* The task: The required lines are those that contain "address"; pull them out of the data and copy them.

* Material provided:
╔══

-- ==== Sys2Proof/Machine/RegNames.lean ====
section
/-! DEFINITION. The registers and fields that the meanings use, under the manual's names: a register is its BAR0 byte address, a
field is an address, a lowest bit and a width (each block's register map). -/

namespace Sys2Proof.Machine.Reg

/-- A field of a register: the register's BAR0 byte address, the field's lowest bit and its width. -/
structure Fld where
  addr : Nat
  lo : Nat
  w : Nat
  deriving DecidableEq, Repr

╚══

* Output of the exercise:
/-! DEFINITION. The registers and fields that the meanings use, under the manual's names: a register is its BAR0 byte address, a
field is an address, a lowest bit and a width (each block's register map). -/
/-- A field of a register: the register's BAR0 byte address, the field's lowest bit and its width. -/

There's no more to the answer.